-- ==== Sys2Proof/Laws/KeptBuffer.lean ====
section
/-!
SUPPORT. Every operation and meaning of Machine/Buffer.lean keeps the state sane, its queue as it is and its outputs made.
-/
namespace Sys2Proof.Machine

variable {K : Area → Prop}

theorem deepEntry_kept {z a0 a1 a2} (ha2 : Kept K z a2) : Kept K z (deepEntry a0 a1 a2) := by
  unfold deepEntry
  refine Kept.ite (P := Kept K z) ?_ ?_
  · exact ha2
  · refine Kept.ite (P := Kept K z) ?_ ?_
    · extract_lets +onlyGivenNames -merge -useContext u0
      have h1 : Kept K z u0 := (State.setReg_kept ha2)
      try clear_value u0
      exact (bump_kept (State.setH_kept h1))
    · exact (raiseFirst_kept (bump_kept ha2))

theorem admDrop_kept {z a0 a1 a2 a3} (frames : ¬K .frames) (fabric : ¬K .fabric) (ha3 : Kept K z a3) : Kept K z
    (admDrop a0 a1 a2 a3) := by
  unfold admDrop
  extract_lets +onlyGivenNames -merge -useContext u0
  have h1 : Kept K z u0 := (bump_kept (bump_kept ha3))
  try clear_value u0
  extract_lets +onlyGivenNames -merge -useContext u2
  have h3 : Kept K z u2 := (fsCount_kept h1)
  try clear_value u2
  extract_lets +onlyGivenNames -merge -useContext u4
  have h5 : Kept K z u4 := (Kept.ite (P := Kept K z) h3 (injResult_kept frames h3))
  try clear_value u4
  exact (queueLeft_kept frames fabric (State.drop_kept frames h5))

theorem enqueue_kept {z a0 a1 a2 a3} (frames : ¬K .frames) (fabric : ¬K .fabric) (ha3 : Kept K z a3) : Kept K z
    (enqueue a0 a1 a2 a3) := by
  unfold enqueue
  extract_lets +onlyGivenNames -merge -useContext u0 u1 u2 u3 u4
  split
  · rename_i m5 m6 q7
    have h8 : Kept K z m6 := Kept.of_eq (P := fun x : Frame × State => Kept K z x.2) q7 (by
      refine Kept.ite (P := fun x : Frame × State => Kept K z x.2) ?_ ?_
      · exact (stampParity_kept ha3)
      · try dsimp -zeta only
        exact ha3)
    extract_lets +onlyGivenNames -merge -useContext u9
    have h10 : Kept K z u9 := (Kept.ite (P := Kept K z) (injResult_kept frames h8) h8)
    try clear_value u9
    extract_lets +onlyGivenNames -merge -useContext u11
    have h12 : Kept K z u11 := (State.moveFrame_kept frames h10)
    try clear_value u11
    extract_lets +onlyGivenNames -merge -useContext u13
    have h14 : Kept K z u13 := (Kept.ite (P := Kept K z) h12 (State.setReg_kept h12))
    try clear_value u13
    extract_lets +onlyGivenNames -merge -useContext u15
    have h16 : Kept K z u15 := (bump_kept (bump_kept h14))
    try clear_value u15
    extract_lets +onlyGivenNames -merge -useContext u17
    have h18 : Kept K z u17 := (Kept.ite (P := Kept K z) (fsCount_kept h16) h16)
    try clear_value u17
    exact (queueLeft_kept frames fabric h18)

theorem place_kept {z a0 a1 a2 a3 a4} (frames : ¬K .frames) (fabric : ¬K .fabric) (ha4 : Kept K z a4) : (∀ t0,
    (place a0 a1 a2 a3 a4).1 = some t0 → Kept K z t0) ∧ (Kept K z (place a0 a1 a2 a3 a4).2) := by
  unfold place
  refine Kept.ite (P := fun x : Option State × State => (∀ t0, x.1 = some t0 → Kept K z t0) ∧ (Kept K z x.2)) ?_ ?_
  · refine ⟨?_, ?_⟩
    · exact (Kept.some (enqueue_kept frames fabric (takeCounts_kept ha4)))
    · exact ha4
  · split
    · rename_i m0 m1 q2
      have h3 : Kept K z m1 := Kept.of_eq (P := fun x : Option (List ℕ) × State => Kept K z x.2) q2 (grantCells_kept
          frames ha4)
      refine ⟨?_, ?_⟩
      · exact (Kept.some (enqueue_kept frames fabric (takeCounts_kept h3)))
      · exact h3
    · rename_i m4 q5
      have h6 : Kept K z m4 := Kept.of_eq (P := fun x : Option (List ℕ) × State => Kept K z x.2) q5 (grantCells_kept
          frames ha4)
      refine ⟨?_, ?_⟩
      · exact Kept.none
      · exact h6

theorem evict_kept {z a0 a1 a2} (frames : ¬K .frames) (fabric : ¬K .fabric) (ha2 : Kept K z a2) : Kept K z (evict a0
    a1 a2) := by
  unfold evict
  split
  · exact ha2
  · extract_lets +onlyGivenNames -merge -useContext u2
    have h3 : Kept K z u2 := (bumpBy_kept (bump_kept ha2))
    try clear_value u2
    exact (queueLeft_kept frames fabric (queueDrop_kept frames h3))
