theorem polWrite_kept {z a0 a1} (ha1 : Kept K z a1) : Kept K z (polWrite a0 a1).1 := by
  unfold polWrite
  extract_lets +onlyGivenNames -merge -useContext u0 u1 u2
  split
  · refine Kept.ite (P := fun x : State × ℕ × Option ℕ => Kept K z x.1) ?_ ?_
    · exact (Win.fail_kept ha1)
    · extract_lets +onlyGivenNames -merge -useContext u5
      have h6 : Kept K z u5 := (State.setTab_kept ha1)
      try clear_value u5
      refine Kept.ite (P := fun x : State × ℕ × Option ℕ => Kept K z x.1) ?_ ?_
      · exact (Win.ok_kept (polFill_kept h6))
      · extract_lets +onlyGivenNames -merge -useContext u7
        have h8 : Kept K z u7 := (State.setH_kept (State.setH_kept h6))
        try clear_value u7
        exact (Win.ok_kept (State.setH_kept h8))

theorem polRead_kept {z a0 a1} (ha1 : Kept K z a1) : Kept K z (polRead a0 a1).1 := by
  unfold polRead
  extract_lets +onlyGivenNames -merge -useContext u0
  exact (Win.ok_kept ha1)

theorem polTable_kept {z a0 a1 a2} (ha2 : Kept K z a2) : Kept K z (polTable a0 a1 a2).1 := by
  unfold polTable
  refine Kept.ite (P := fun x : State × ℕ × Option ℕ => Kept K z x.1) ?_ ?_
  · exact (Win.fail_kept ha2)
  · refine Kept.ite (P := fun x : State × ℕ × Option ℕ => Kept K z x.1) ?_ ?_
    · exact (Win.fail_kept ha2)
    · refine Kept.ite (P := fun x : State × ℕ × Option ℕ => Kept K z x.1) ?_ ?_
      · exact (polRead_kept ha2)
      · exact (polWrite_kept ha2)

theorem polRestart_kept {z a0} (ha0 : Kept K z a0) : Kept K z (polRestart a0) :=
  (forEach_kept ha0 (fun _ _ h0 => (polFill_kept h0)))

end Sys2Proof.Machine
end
──────
▸ Problem statement
Every entry needs to be copied again, word for word.

▸ Solved problem
-- ==== Sys2Proof/Laws/KeptBuffer.lean ====
section
/-!
SUPPORT. Every operation and meaning of Machine/Buffer.lean keeps the state sane, its queue as it is and its outputs made.
-/
namespace Sys2Proof.Machine

variable {K : Area → Prop}

theorem deepEntry_kept {z a0 a1 a2} (ha2 : Kept K z a2) : Kept K z (deepEntry a0 a1 a2) := by
  unfold deepEntry
  refine Kept.ite (P := Kept K z) ?_ ?_
  · exact ha2
  · refine Kept.ite (P := Kept K z) ?_ ?_
    · extract_lets +onlyGivenNames -merge -useContext u0
      have h1 : Kept K z u0 := (State.setReg_kept ha2)
      try clear_value u0
      exact (bump_kept (State.setH_kept h1))
    · exact (raiseFirst_kept (bump_kept ha2))

theorem admDrop_kept {z a0 a1 a2 a3} (frames : ¬K .frames) (fabric : ¬K .fabric) (ha3 : Kept K z a3) : Kept K z
    (admDrop a0 a1 a2 a3) := by
  unfold admDrop
  extract_lets +onlyGivenNames -merge -useContext u0
  have h1 : Kept K z u0 := (bump_kept (bump_kept ha3))
  try clear_value u0
  extract_lets +onlyGivenNames -merge -useContext u2
  have h3 : Kept K z u2 := (fsCount_kept h1)
  try clear_value u2
  extract_lets +onlyGivenNames -merge -useContext u4
  have h5 : Kept K z u4 := (Kept.ite (P := Kept K z) h3 (injResult_kept frames h3))
  try clear_value u4
  exact (queueLeft_kept frames fabric (State.drop_kept frames h5))

theorem enqueue_kept {z a0 a1 a2 a3} (frames : ¬K .frames) (fabric : ¬K .fabric) (ha3 : Kept K z a3) : Kept K z
    (enqueue a0 a1 a2 a3) := by
  unfold enqueue
  extract_lets +onlyGivenNames -merge -useContext u0 u1 u2 u3 u4
  split
  · rename_i m5 m6 q7
    have h8 : Kept K z m6 := Kept.of_eq (P := fun x : Frame × State => Kept K z x.2) q7 (by
      refine Kept.ite (P := fun x : Frame × State => Kept K z x.2) ?_ ?_
      · exact (stampParity_kept ha3)
      · try dsimp -zeta only
        exact ha3)
    extract_lets +onlyGivenNames -merge -useContext u9
    have h10 : Kept K z u9 := (Kept.ite (P := Kept K z) (injResult_kept frames h8) h8)
    try clear_value u9
    extract_lets +onlyGivenNames -merge -useContext u11
    have h12 : Kept K z u11 := (State.moveFrame_kept frames h10)
    try clear_value u11
    extract_lets +onlyGivenNames -merge -useContext u13
    have h14 : Kept K z u13 := (Kept.ite (P := Kept K z) h12 (State.setReg_kept h12))
    try clear_value u13
    extract_lets +onlyGivenNames -merge -useContext u15
    have h16 : Kept K z u15 := (bump_kept (bump_kept h14))
    try clear_value u15
    extract_lets +onlyGivenNames -merge -useContext u17
    have h18 : Kept K z u17 := (Kept.ite (P := Kept K z) (fsCount_kept h16) h16)
    try clear_value u17
    exact (queueLeft_kept frames fabric h18)

theorem place_kept {z a0 a1 a2 a3 a4} (frames : ¬K .frames) (fabric : ¬K .fabric) (ha4 : Kept K z a4) : (∀ t0,
    (place a0 a1 a2 a3 a4).1 = some t0 → Kept K z t0) ∧ (Kept K z (place a0 a1 a2 a3 a4).2) := by
  unfold place
  refine Kept.ite (P := fun x : Option State × State => (∀ t0, x.1 = some t0 → Kept K z t0) ∧ (Kept K z x.2)) ?_ ?_
  · refine ⟨?_, ?_⟩
    · exact (Kept.some (enqueue_kept frames fabric (takeCounts_kept ha4)))
    · exact ha4
  · split
    · rename_i m0 m1 q2
      have h3 : Kept K z m1 := Kept.of_eq (P := fun x : Option (List ℕ) × State => Kept K z x.2) q2 (grantCells_kept
          frames ha4)
      refine ⟨?_, ?_⟩
      · exact (Kept.some (enqueue_kept frames fabric (takeCounts_kept h3)))
      · exact h3
    · rename_i m4 q5
      have h6 : Kept K z m4 := Kept.of_eq (P := fun x : Option (List ℕ) × State => Kept K z x.2) q5 (grantCells_kept
          frames ha4)
      refine ⟨?_, ?_⟩
      · exact Kept.none
      · exact h6

theorem evict_kept {z a0 a1 a2} (frames : ¬K .frames) (fabric : ¬K .fabric) (ha2 : Kept K z a2) : Kept K z (evict a0
    a1 a2) := by
  unfold evict
  split
  · exact ha2
  · extract_lets +onlyGivenNames -merge -useContext u2
    have h3 : Kept K z u2 := (bumpBy_kept (bump_kept ha2))
    try clear_value u2
    exact (queueLeft_kept frames fabric (queueDrop_kept frames h3))
theorem polWrite_kept {z a0 a1} (ha1 : Kept K z a1) : Kept K z (polWrite a0 a1).1 := by
  unfold polWrite
  extract_lets +onlyGivenNames -merge -useContext u0 u1 u2
  split
  · refine Kept.ite (P := fun x : State × ℕ × Option ℕ => Kept K z x.1) ?_ ?_
    · exact (Win.fail_kept ha1)
    · extract_lets +onlyGivenNames -merge -useContext u5
      have h6 : Kept K z u5 := (State.setTab_kept ha1)
      try clear_value u5
      refine Kept.ite (P := fun x : State × ℕ × Option ℕ => Kept K z x.1) ?_ ?_
      · exact (Win.ok_kept (polFill_kept h6))
      · extract_lets +onlyGivenNames -merge -useContext u7
        have h8 : Kept K z u7 := (State.setH_kept (State.setH_kept h6))
        try clear_value u7
        exact (Win.ok_kept (State.setH_kept h8))

theorem polRead_kept {z a0 a1} (ha1 : Kept K z a1) : Kept K z (polRead a0 a1).1 := by
  unfold polRead
  extract_lets +onlyGivenNames -merge -useContext u0
  exact (Win.ok_kept ha1)

theorem polTable_kept {z a0 a1 a2} (ha2 : Kept K z a2) : Kept K z (polTable a0 a1 a2).1 := by
  unfold polTable
  refine Kept.ite (P := fun x : State × ℕ × Option ℕ => Kept K z x.1) ?_ ?_
  · exact (Win.fail_kept ha2)
  · refine Kept.ite (P := fun x : State × ℕ × Option ℕ => Kept K z x.1) ?_ ?_
    · exact (Win.fail_kept ha2)
    · refine Kept.ite (P := fun x : State × ℕ × Option ℕ => Kept K z x.1) ?_ ?_
      · exact (polRead_kept ha2)
      · exact (polWrite_kept ha2)

theorem polRestart_kept {z a0} (ha0 : Kept K z a0) : Kept K z (polRestart a0) :=
  (forEach_kept ha0 (fun _ _ h0 => (polFill_kept h0)))

end Sys2Proof.Machine
end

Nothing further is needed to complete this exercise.